Berliner Zeitung gazetesi de yorumunda Alman koalisyon hükümetinin mülteci akını karşısında aldığı önlemleri eleştiriyor:
“Yasama organı Almanya’nın ‘hoş geldin’ kültürüne hukuk devletinin demir yumruğuyla katkıda bulunup, kaçmakla suç işlemek arasında doğrudan bağlantı kuruyor. ‘Almanya’da kalma hakkı ve ikametin sonlandırılması’ hakkındaki uygulama, günümüzün çalkantılı göç hareketlerine parlamenter ürkekliğin verebildiği karşılıktır.”
Berlin’de yayımlanan Die Welt gazetesi Ekonomik İşbirliği ve Kalkınma Teşkilatı OECD’nin göç raporunda Almanya’ya ayrılan satırları değerlendiriyor:
“Göçmenlerin, nüfusu yaşlanan Almanya için tehdit değil, ekonomik büyümeye katkıda bulunan kazanım oldukları artık kabul ediliyor. OECD raporu, ‘hoş geldin’ kültürüyle ilgili boş lafların Almanya’nın bu alandaki eksiklerini gizleyemeyeceğini ortaya çıkardı. Almanya geçmişteki hatalarını tekrarlayıp, yabancılara, aileleriyle birlikte toplumla kaynaştırmaya değer vermediği ‘misafir işçi’ muamelesi yapmamalıdır. Almanya’da çoğu şey doğru yolda ilerliyor. İşletmeler yabancı işgücüne kırmızı halı seriyor. İlerleme var ama ilerlemenin hızı daha da arttırılabilir.”
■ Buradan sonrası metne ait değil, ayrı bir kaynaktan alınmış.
/-- R103, R104: a later window starts: the balance is set to B, or the refill falls due while the core is frozen. -/
def State.nextWindow (s : State) : State :=
  let l := s.ledger
  let l1 := { l with
    windows := l.windows + 1, windowSum := 0, lowWindows := l.lowWindows + (if l.lowSeen then 1 else 0), lowSeen := l.low }
  { s with ledger :=
      if s.coreRuns then { l1 with refills := l1.refills + 1, balance := l1.budget, refillDue := false }
      else { l1 with refillDue := true } }

/-- R119, R120: the Ember Report at the end of an admission tick. -/
def State.emberNow (s : State) : EmberShown :=
  { code := s.ledgerCode
    budgetCode := s.cfg.budgetCode
    held := min (s.waitingItems.filter fun it => it.heldAt.isSome).length 0xFFFF
    budget := s.ledger.budget
    balance := s.ledger.balance
    refills := s.ledger.refills
    lowWindows := s.ledger.lowWindows + (if s.ledger.lowSeen then 1 else 0)
    oldest := s.oldestHeld.map fun it => (it.port, s.levelCode it, s.age it, s.itemCost it)
    charged := s.ledger.charged
    perPort := s.ledger.perPort
    maxWindow := s.ledger.maxWindow }

/-- R120: the Ember Report changes at the end of an admission tick. -/
def State.snapshot (s : State) : State := { s with ledger := { s.ledger with shown := s.emberNow } }

/-- LEDGER_WINDOW_START (R103, R104, R118): window k starts at T_S + 2,500 + 1,024k; in that tick the core's admission
follows the refill, and the LTR value is taken after both. -/
def execLedgerWindowStart (s : State) : Host.Outcome State Fault Refusal :=
  if s.running ∧ s.pastGroup0 then
    let s1 := s.advanceTS (Config.ledgerOpens + Config.window * s.ledger.windows)
    let s2 := if s1.ledger.st = .closed then s1.openLedger else s1.nextWindow
    let s3 := if s2.ledger.refillDue then s2 else s2.admitAll.snapshot
    .next s3.ltrAtWindow
  else .next s

/-- R97, R121: admitted items whose path is now ON start in the next tick, in their order. -/
def State.startReady (s : State) : State :=
  let ready := s.items.admitted.filter s.mayStart
  let s1 := { s with items := { s.items with admitted := s.items.admitted.filter fun it => !s.mayStart it } }
  forList ready (fun it s => s.startWork it.work (tickPlus s.now 1)) s1

/-- The bellows lane of a receive domain (R96, R135). -/
def rxLane (d : DomainId) : Option LaneId :=
  if 16 ≤ d.val ∧ d.val < 32 then some (Fin.ofNat 32 (d.val - 16))
  else if 40 ≤ d.val ∧ d.val < 48 then some (Fin.ofNat 32 (d.val - 24))
  else if 58 ≤ d.val ∧ d.val < 66 then some (Fin.ofNat 32 (d.val - 34))
  else none

/-- R131: the settings kept for a host lane at a rate. -/
def State.keptAt (s : State) (l : LaneId) (r : Rate) : Option Taps :=
  if h : l.val < 16 then vget (vget s.link.kept ⟨l.val, h⟩) (rateIdx r) else none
Berlin’deki enerji zirvesinde yenilenebilir enerjilere geçişin hızlandırılması ve karbondioksit emisyonunun azaltılması için atılacak adımlar kararlaştırıldı. Stuttgarter Zeitung enerji politikası tartışmalarına şu satırları ayırmış:
“Almanya hükümetinin hedefi karbondioksit emisyonunu azaltmaksa bacalardan çıkan sera gazına ton başına, çevreye verebileceği zarar ölçüsünde fiyat biçmek yeterdi. Böylece daha az emisyona yol açan teknolojiler (rüzgâr türbinleri, ısı yalıtımlı konutlar, elektrikli otomobiller, vs.) sübvansiyon olmadan da cazip hale gelirdi. Mantık açısından, bu uygulamanın ülke sınırlarında son bulmayıp en azından bütün Avrupa Birliği’nde geçerli kılınması gerekir.”